Photo credit: Andrea Laforet

Basketry

Over the past 125 years, Sinixt families have preserved Information about three distinct traditions of Sinixt basketry:
1) birch bark containers made of a single, smooth sheet of bark from the paper birch, folded and sewn at the sides, often with the grain of the bark at right angles to the rim;
2) coiled baskets, made of cedar or spruce roots, and decorated with designs in grass, bleached white or dyed black

3) containers folded and sewn from a sheet of rough bark, quickly made for temporary use.      

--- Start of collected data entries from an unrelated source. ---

-- ==== Sys2Proof/Machine/StartUp.lean ====
section
/-!
DEFINITION. Start-up from power-good to ready: boot, agreement, training, self-test, the defect list, the broadcast of
cluster firmware, activations, and the loss of the input (spec 14; 01 R13; 02 R449; 10 R284; 11 R298; 13 R340, R341; 15
R402, R411; 16 R418; 17 R441, R442).
-/
namespace Sys2Proof.Machine
open Sys2Proof

/-! ### Loss of power, and what survives it -/

/-- The memory of both halves lost. -/
def loseMemory (s : State) : State := spoilHalf (spoilHalf s .north) .south

/-- Scratchpads lose their contents: self-test patterns, or VSRAM off (14 R375, 13 Table 13.6). -/
def losePads (s : State) : State :=
  { s with mem := { s.mem with
      cells := s.mem.cells.filter (fun c => c.1 < padBase)
      dark := s.mem.dark.filter (fun c => c.1 < padBase)
      epoch := s.mem.epoch + 1, caches := [] } }

/-- The sites after a restart: what is counted since manufacture stays. -/
def coldSites (s : State) : Topo :=
  let t := { State.reset.topo with slateCol := s.topo.slateCol }
  let kept : Tbl SiteRec := (s.topo.sites.filter (fun x => x.2.resets != 0)).map
    (fun x => (x.1, { siteDefault t x.1 with resets := x.2.resets }))
  { t with sites := kept }

/-- The module before step 1: every object at its Default but what the boot flash, the fuses and the panel hold: the
defect list and a held clear request, the banks and the boot bank, the base node ID, the epoch, lifetime energy, the
counts since manufacture. Memory and the messages sent are not touched here. -/
def coldState (s : State) : State :=
  let r := State.reset
  { r with
    pending := s.pending, freeCtr := s.freeCtr, out := s.out, fuse := s.fuse, mem := s.mem
    topo := coldSites s
    dl := { s.dl with northBad := false, southBad := false }
    su := { r.su with startCount := s.su.startCount, outsideBound := s.su.outsideBound }
    img := { r.img with
      bootBank := s.img.bootBank, bootSouth := s.img.bootSouth, northA := s.img.northA, northB := s.img.northB
      southA := s.img.southA, southB := s.img.southB, fallbacks := s.img.fallbacks, session := s.img.session }
    crown := { r.crown with
      epochNorth := s.crown.flashEpoch, epochSouth := s.crown.flashEpoch, flashEpoch := s.crown.flashEpoch }
    can := { r.can with baseNode := s.can.flashBase, flashBase := s.can.flashBase }
    power := { r.power with
      clock := BitVec.ofNat 16 s.fuse.variant.ceilingMhz, clockNow := BitVec.ofNat 16 s.fuse.variant.ceilingMhz
      effective := BitVec.ofNat 32 (capW s), ceiling := BitVec.ofNat 32 (capW s)
      lifeEnergy := s.power.lifeEnergy, lifeWraps := s.power.lifeWraps, savedLife := s.power.savedLife
      savedWraps := s.power.savedWraps } }
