-- ==== Sys2Proof/Machine/Dict.lean ====
section
/-!
DEFINITION. Accesses to the dictionary: the order of refusals, writes of every object, staged records, segmented transfers,
commands that cross the halves, and the fabric management channel (spec 16 R419 to R425, R428, R434; 11 R324; 13 R344,
R353; 14 R372, R381).
-/
namespace Sys2Proof.Machine
open Sys2Proof

/-! ### Answers -/

/-- Who waits for an answer: a party, and the management request that it made. -/
structure Asker where
  party : Party
  req   : Option MgmtRequest
deriving DecidableEq, Repr

/-- A management response (16 R433, Tables 16.11 and 16.14): the data, whether they reach the end, the object's size. -/
def mgmtResponse (s : State) (r : MgmtRequest) (reply : Reply) (last : Bool) (size : Nat) : FabPacket :=
  let data := match reply with
    | .data b => b
    | _ => []
  let code := match reply with
    | .abort c => c.toNat
    | _ => 0
  let far := if 8 < data.length then data else []
  let lines := ceilDiv far.length 64
  let high := r.index.toNat + 2 ^ 16 * r.sub.toNat + 2 ^ 24 * r.op.toNat + 2 ^ 27 * bit last + 2 ^ 28 * r.req.toNat
    + 2 ^ 42 * lines + 2 ^ 49 * r.txn.toNat
  let line := leBytes 8 r.offset.toNat ++ leBytes 4 data.length ++ leBytes 4 code ++ leBytes 8 size ++
    (if data.length ≤ 8 then fitBytes 8 data else leBytes 8 0) ++ leBytes 32 0
  { header := mkHeader (headerLow 6 false false false 0 0 (myModule s) r.smod.toNat 0 0) high
    payload := line ++ fitBytes (64 * lines) far }

/-- The kept responses: of each requester the last 64, for 1 s (16 R434). -/
def keepReply (l : List KeptReply) (k : KeptReply) : List KeptReply :=
  let mine (x : KeptReply) : Bool := x.smod == k.smod && x.req == k.req
  let fresh := l.filter (fun x => k.time ≤ x.time + 4000000000)
  let n := (fresh.filter mine).length
  (if 64 ≤ n then (match fresh.find? mine with
    | some o => fresh.erase o
    | none => fresh) else fresh) ++ [k]

/-- An access answered: over CAN in a message of the port, over the fabric in a response that is kept. -/
def respond (s : State) (a : Asker) (i sub : Nat) (reply : Reply) (last : Bool) (size : Nat) : State :=
  match a.req with
  | none => answer s a.party i sub reply
  | some r =>
    let p := mgmtResponse s r reply last size
    let s := sendMgmt s p
    { s with dict := { s.dict with
        kept := keepReply s.dict.kept { smod := r.smod, req := r.req, txn := r.txn, time := r.time, pkt := p } } }

/-- The outcome of a write answered. -/
def respondPut (x : Put) (a : Asker) (i sub : Nat) : State :=
  respond x.1 a i sub (match x.2 with
    | none => .ok
    | some c => .abort c) false 0

/-! ### Who may access what -/

/-- Objects reserved to the owner (16 Table 16.9). -/
def ownerOnly (i sub : Nat) : Bool :=
  [0x2800, 0x2803, 0x2804, 0x3080, 0x3800, 0x3802].contains i || (i == 0x3081 && sub == 4) ||
  (0x3810 ≤ i && i < 0x3830) || (0x4000 ≤ i && i < 0x4200 && (sub == 3 || sub == 0x0D))

/-- Objects that a maltster answers by itself: every other write is carried to the crown maltster (16 R419). -/
def ownHalf (i sub : Nat) : Bool := i == 0x1017 || (i == 0x2030 && sub == 5) || i == 0x3C10 || (i == 0x3C01 && sub == 1)

/-- What a maltster in its ROM alone answers (14 R381). -/
def romIndex (i : Nat) : Bool := (0x2000 ≤ i && i < 0x2400) || (0x3C00 ≤ i && i ≤ 0x3C02)

/-- The largest DOMAIN at an object (16 R423); the other DOMAINs are bounded by their formats. -/
def domainMax (i sub : Nat) : Nat :=
  if (i == 0x2803 || i == 0x3802) && sub == 2 then 2 ^ 26 else if i == 0x2804 then windowMax else 2 ^ 32

/-- Whether another party's transfer to a DOMAIN is in progress. -/
def domainBusy (s : State) (p : Party) (i sub : Nat) : Bool :=
  s.dict.transfers.any (fun t => t.index == i && t.sub == sub && t.party != p)

/-- The object of an access, or the code that refuses it: index, sub-index. -/
def findObject (s : State) (p : Party) (i sub : Nat) : Except Word Obj :=
  let h := partyHalf p
  if (bootOf s h == .romOnly && !romIndex i) || (highestSub i).isNone then .error abNoIndex
  else match objectAt s h i sub with
    | none => .error abNoSub
    | some o => .ok o

/-- The code that refuses a write before the object's own rules: index, sub-index, access right, owner, busy. -/
def writeBarred (s : State) (p : Party) (i sub : Nat) : Option Word :=
  match findObject s p i sub with
  | .error c => some c
  | .ok o =>
    if o.acc == .ro || o.acc == .const then some abWriteRo
    else if ownerOnly i sub && !mayWrite s p then some abOwner
    else if o.size.isNone && domainBusy s p i sub then some abBusy
    else none

/-- Whether the length of a write does not match. -/
def lengthBad (s : State) (p : Party) (i sub n : Nat) : Bool :=
  match findObject s p i sub with
  | .error _ => false
  | .ok o => match o.size with
    | some m => n != m
    | none => domainMax i sub < n

/-- Whether the state bars every write that is carried to the crown maltster: no crown, or a maltster in its ROM. A job
start without a crown is refused with its own reason (14 R373). -/
def crownMissing (s : State) (p : Party) (i sub : Nat) : Bool :=
  (bootOf s (partyHalf p) == .romOnly && !(i == 0x3C01 && sub == 1)) ||
  (!ownHalf i sub && !((i == 0x2803 || i == 0x3802) && sub == 1) && s.crown.holder.isNone)

/-! ### Writes of single objects -/

/-- A write of a port address (12 R339). -/
def putAddress (s : State) (p : Nat) (bs : List Byte) : Put :=
  if jobHeld s then refuse s abState
  else done { s with svc := { s.svc with addrs := tset s.svc.addrs p (ofOctets bs) } }

/-- The entries of a route table (11 Table 11.18). -/
def routesOf (bs : List Byte) : List MgmtRoute :=
  (List.range (bitsAt (fieldAt bs 4 2) 0 12)).map (fun k =>
    let v := fieldAt bs (16 + 8 * k) 8
    { dmod := bitsAt v 0 12, port := bitsAt v 16 5, alt := bitsAt v 24 5, altv := bitAt v 29, dlset := bitAt v 30 })
/-- Whether bytes are a route table: fixed values, length, reserved bits, module IDs. -/
def routesGood (bs : List Byte) : Bool :=
  let n := bitsAt (fieldAt bs 4 2) 0 12
  16 ≤ bs.length && fieldAt bs 0 4 == 0x014D52 && fieldAt bs 4 12 == n && n ≤ 4094 && bs.length == 16 + 8 * n &&
  (List.range n).all (fun k =>
    let v := fieldAt bs (16 + 8 * k) 8
    1 ≤ bitsAt v 0 12 && bitsAt v 0 12 ≤ 0xFFE && bitsAt v 12 4 == 0 && bitsAt v 21 3 == 0 && bitsAt v 31 33 == 0)
/-- Whether the module takes the entries: no module ID twice, its own ID nowhere, every port in fabric mode. -/
def routesAllowed (s : State) (rs : List MgmtRoute) : Bool :=
  decide (rs.map MgmtRoute.dmod).Nodup && rs.all (fun r => r.dmod != myModule s && !s.fab.ethPorts.getLsbD r.port &&
    !(r.altv && s.fab.ethPorts.getLsbD r.alt))
/-- A write of 3081h:04h (11 R324). -/
def putRoutes (s : State) (bs : List Byte) : Put :=
  if jobHeld s then refuse s abState
  else if !routesGood bs || !routesAllowed s (routesOf bs) then refuse s abRange
  else done { s with fab := { s.fab with routeTbl := bs, routes := routesOf bs } }

/-- A write of the window address: 64-byte aligned. -/
def putWindowAddr (s : State) (v : DWord) : Put :=
  if v.toNat % 64 ≠ 0 then refuse s abRange else done { s with dict := { s.dict with window := v } }

/-- A write of the rack budget (13 R353): the fallback ends. -/
def putBudget (s : State) (w : Word) : Put :=
  done { s with power := { s.power with budget := w, onFallback := false } }

/-- A write of the budget timeout: 0, or 100 ms to 600,000 ms. -/
def putTimeout (s : State) (w : Word) : Put :=
  if w = 0 || (100 ≤ w.toNat && w.toNat ≤ 600000) then done { s with power := { s.power with timeout := w } }
  else refuse s abRange

/-- A write of the heartbeat period: 10 ms to 1,000 ms. -/
def putHeartbeat (s : State) (v : Nat) : Put :=
  if 10 ≤ v && v ≤ 1000 then done { s with can := { s.can with heartbeat := BitVec.ofNat 16 v } } else refuse s abRange

/-- A write of an rws field: to the staging copy, unless a commit is pending (16 R424). -/
def putField (s : State) (r : StagedRec) (sub : Nat) (bs : List Byte) : Put :=
  let x := stagingOf s r
  if x.pending then refuse s abState
  else done (setStaging s r { x with fields := tset x.fields sub bs, refused := false })

/-- A refused commit: the staging copy stays, and sub-index 01h reads 05h; a pending commit stays as it was. -/
def refuseCommit (s : State) (r : StagedRec) (c : Word) : Put :=
  let x := stagingOf s r
  refuse (if x.pending then s else setStaging s r { x with refused := true }) c

/-- A commit that has passed its checks. -/
def runCommit (s : State) (r : StagedRec) (atTick : Bool) (t : Time) : State :=
  if atTick then commitPending s r (some t) else commitNow s r

/-- A commit judged and made. -/
def putCommit (s : State) (r : StagedRec) (atTick : Bool) (t : Time) : Put :=
  match commitRefusal s r atTick with
  | some c => refuseCommit s r c
  | none => done (runCommit s r atTick t)

/-- Whether a record's commit acts on both halves' power (13 R344). -/
def crossRecord (r : StagedRec) : Bool := r == .r2410 || r == .r2420

/-- Every object but the staged records' commit control and the power state command. -/
def putObject (s : State) (p : Party) (i sub : Nat) (bs : List Byte) : Put :=
  let v := leNat bs
  let h := partyHalf p
  match recAt i with
  | some r => putField s r sub bs
  | none =>
    if i = 0x1017 then putHeartbeat s v
    else if i = 0x2030 then putWitness s h (BitVec.ofNat 32 v)
    else if i = 0x2430 then
      (match sub with
       | 1 => putBudget s (BitVec.ofNat 32 v)
       | 2 => putTimeout s (BitVec.ofNat 32 v)
       | _ => done { s with power := { s.power with fallback := BitVec.ofNat 32 v } })
    else if i = 0x2802 then putOwnership s p v
    else if i = 0x2803 then
      (if sub = 1 then putControl s p v else done { s with job := { s.job with descriptor := bs } })
    else if i = 0x2804 then (if sub = 1 then putWindowAddr s (BitVec.ofNat 64 v) else writeWindow s bs)
    else if i = 0x2C11 then putClear s bs
    else if i = 0x3081 then putRoutes s bs
    else if i = 0x3802 then
      (if sub = 1 then putSvcControl s p v else done { s with job := { s.job with svcDesc := bs } })
    else if i = 0x3C01 then putUpload s h bs
    else if i = 0x3C02 then putActivation s v
    else if i = 0x3C10 then putChallenge s h bs
    else if 0x3810 ≤ i && i < 0x3830 then putAddress s (i - 0x3810) bs
    else if 0x3000 ≤ i && i < 0x3048 then putSeamReset s (i - 0x3000) v
    else if 0x4200 ≤ i && i < 0x4248 then putComputeReset s (i - 0x4200) v
    else if 0x4000 ≤ i && i < 0x4200 then
      (if sub = 3 then putNumericFlags s (i - 0x4000) v else putDiag s (i - 0x4000) (BitVec.ofNat 64 v))
    else refuse s abWriteRo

During a visit by anthropologist, James Teit, to their home at the mouth of the Kootenay River in British Columbia in 1909, Antoinette Christian and her daughter, Mary Christian, provided information about both birch bark baskets, which were still common, and coiled baskets, which had been made by Sinixt women a generation before, but in 1909 were no longer made in that Arrow Lakes community. 

Birch Bark Baskets

Following his visit, Teit wrote to his senior colleague, Franz Boas, that he had purchased one birch bark basket and commissioned two more (Teit to Boas, May 20, 1909. American Philosophical Society ACLS Collection, MSS.497.3.B63c. Item 61). However, he eventually sent four birch bark baskets to the Field Museum in Chicago.

Michael Finley holding a traditional birch bark basket.
Michael Finley, Sinixt historian, holding a traditional birch bark basket. Field Museum, Chicago, December 2019
Four Sinixt (Lakes) baskets
The four Lakes baskets in the Field Museum, Chicago. From right to left, 111860, 111861, 111859, 111862

Teit did not visit the Sinixt communities in Washington State, and for more than a century his notes from his 1909 visit constituted the only publicly available information about Sinixt coiled basketry. However, within the past two years, coiled baskets preserved by Sinixt families have brought Teit’s notes to life.


Teit wrote that the Sinixt made several forms of coiled baskets, all circular in form, with the exception of an oblong storage basket. This basket was made for repeated, long-term use as a gathering basket.

Coiled Sinixt basket
Coiled basket 1. Teit wrote that the Sinixt made several forms of coiled baskets, all circular in form, with the exception of an oblong storage basket. This basket was made for repeated, long-term use as a gathering basket.
Coiled Sinixt basket base
The base shows the beginning of the coil stitching, and, where the stitches are worn, the inner strands of the coil. The basket has also been repaired.
Sinixt gathering basket
gathering basket
Interior of coiled Sinixt basket
The interior of the basket, showing the beginning of the coil and the walls built in a single spiral.
Coiled Sinixt basket
Showing the inner strands of the coil and the braiding used to finish the rim.
Coiled Sinixt basket
The basket maker folded stitches of white and black grass at first under, and then over each coil stitch to build a geometric design encircling the basket from base to rim.

Writing about the basketry made by Salish-speaking groups living in the interior of British Columbia and Washington State, Teit said: “A few rough temporary vessels of bark, juniper, cedar, willow, spruce, balsam, and white pine were occasionally used. These were folded of one piece and the mouth was kept open by hoops.” (James Teit, Salishan Tribes of the Western Plateaus,” 1930, p. 222)

Temporary containers made for short-term use were not often collected for museums or preserved in families. About 1932 a young Sinixt woman made a basket for a berry-picking expedition. Folded and stitched from a length of unprocessed bark, it was preserved in her family for 90 years, and came to light in 2023.

Sinixt woman with bark basket
Cindy Marchand in 2023 with the 1932 basket.
Interior of rough bark basket
Like birch bark baskets, rough bark baskets were strengthened at the rim by a hoop sewn to the basket wall.